theorem State.imgRecord_only : ∃ r, s.imgRecord n code = { s with
    regs := r
    fwPassed := if code = 1 then n :: s.fwPassed.filter (fun (k : Nat) => k ≠ n) else s.fwPassed.filter (fun (k : Nat) => k ≠ n) } := by
  obtain ⟨r, h⟩ := (OnlyRegs.refl s).wrAll pgFWU n [(FWU.SLOT_VER_VERSION, if code = 1 then s.imgVersion n else 0),
    (FWU.SLOT_INFO_SVN, if code = 1 then s.imgSvn n else 0), (FWU.SLOT_INFO_SCHEMA, if code = 1 then s.imgSchema n else 0),
    (FWU.SLOT_INFO_CHECK, code)]
  refine ⟨r, ?_⟩
  simp only [State.imgRecord, h]
/-- A register below the slots' words, or above those of the three slots, reads the same. -/
theorem State.imgRecord_rd {q : Nat} {g : Fld} {j : Nat} (h : g.key q j < 20980736 ∨ n < 3 ∧ 20981504 ≤ g.key q j) :
    (s.imgRecord n code).rd q g j = s.rd q g j := by
  simp only [State.imgRecord, State.wrAll, State.rd_parts]
  rw [State.rd_wr_ne, State.rd_wr_ne, State.rd_wr_ne, State.rd_wr_ne] <;>
    simp only [Fld.key, FWU.SLOT_VER_VERSION, FWU.SLOT_INFO_SVN, FWU.SLOT_INFO_SCHEMA, FWU.SLOT_INFO_CHECK, pgFWU] at h ⊢ <;> omega
theorem State.imgRecord_check : (s.imgRecord n code).rd pgFWU FWU.SLOT_INFO_CHECK n = code % 16 := by
  simp only [State.imgRecord, State.wrAll, State.rd_parts]
  rw [State.rd_wr_same]
  rfl
theorem State.imgRecord_live (p : Nat) : (s.imgRecord n code).live p = s.live p := by
  have := dom_lt p
  simp only [State.live, State.domOn, State.on]
  rw [State.imgRecord_rd]
  simp only [Fld.key, PWR.DOM_STS_POWERED, pgPWR]
  omega
end

section
variable (s : State) (n code : Nat)
@[simp] theorem State.imgRecord_fwPassed : (s.imgRecord n code).fwPassed =
    if code = 1 then n :: s.fwPassed.filter (fun (k : Nat) => k ≠ n) else s.fwPassed.filter (fun (k : Nat) => k ≠ n) := by
  obtain ⟨r, h⟩ := s.imgRecord_only n code
  rw [h]
@[simp] theorem State.imgRecord_flash : (s.imgRecord n code).flash = s.flash := by
  obtain ⟨r, h⟩ := s.imgRecord_only n code
  rw [h]
@[simp] theorem State.imgRecord_sps : (s.imgRecord n code).sps = s.sps := by
  obtain ⟨r, h⟩ := s.imgRecord_only n code
  rw [h]
@[simp] theorem State.imgRecord_keyRevoked : (s.imgRecord n code).keyRevoked = s.keyRevoked := by
  obtain ⟨r, h⟩ := s.imgRecord_only n code
  rw [h]
@[simp] theorem State.imgRecord_fuseSvn : (s.imgRecord n code).fuseSvn = s.fuseSvn := by
  obtain ⟨r, h⟩ := s.imgRecord_only n code
  rw [h]
@[simp] theorem State.imgRecord_toHostState : (s.imgRecord n code).toHostState = s.toHostState := by
  obtain ⟨r, h⟩ := s.imgRecord_only n code
  rw [h]
@[simp] theorem State.imgRecord_toBandState : (s.imgRecord n code).toBandState = s.toBandState := by
  obtain ⟨r, h⟩ := s.imgRecord_only n code
  rw [h]
@[simp] theorem State.imgRecord_toLineState : (s.imgRecord n code).toLineState = s.toLineState := by
  obtain ⟨r, h⟩ := s.imgRecord_only n code
  rw [h]
@[simp] theorem State.imgRecord_toPipeState : (s.imgRecord n code).toPipeState = s.toPipeState := by
  obtain ⟨r, h⟩ := s.imgRecord_only n code
  rw [h]
@[simp] theorem State.imgRecord_toQdState : (s.imgRecord n code).toQdState = s.toQdState := by
  obtain ⟨r, h⟩ := s.imgRecord_only n code
  rw [h]
@[simp] theorem State.imgRecord_nt : (s.imgRecord n code).nt = s.nt := by
  obtain ⟨r, h⟩ := s.imgRecord_only n code
  rw [h]
end

/-! ### Choosing a slot at boot -/

/-- What the attempts at boot write: registers of the FWU page and the slots that passed. -/
def BootOnly (s t : State) : Prop := ∃ r l, t = { s with regs := r, fwPassed := l } ∧ ∀ k < 20979712, tget r k = tget s.regs k
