-- ==== Sys2Proof/Syntax.lean ====
section
/-! DEFINITION. The commands of the block: one constructor per row of spec/opcode_table.json, with the row's operands. -/

namespace Sys2Proof

/-- A region, 0 to 3. -/
abbrev Region := Fin 4

/-- A flat tile, 0 to 63 (R4). -/
abbrev Tile := Fin 64

/-- A cell of the device: 1,024 · flat tile + 64 · cluster + cell. -/
abbrev Cell := Fin 65536

/-- A test lane LN00 to LN47. -/
abbrev Lane := Fin 48

/-- A queue of a tile. -/
abbrev QueueIx := Fin 16

/-- A processor: stream engine SE*n* is *n*, supervisor RS*r* is 64 + *r*. -/
abbrev Proc := Fin 68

────────────────────────────────────────

_Your assignment_
Count of lines that include "live" in the records above: write that value only.

_Result_
2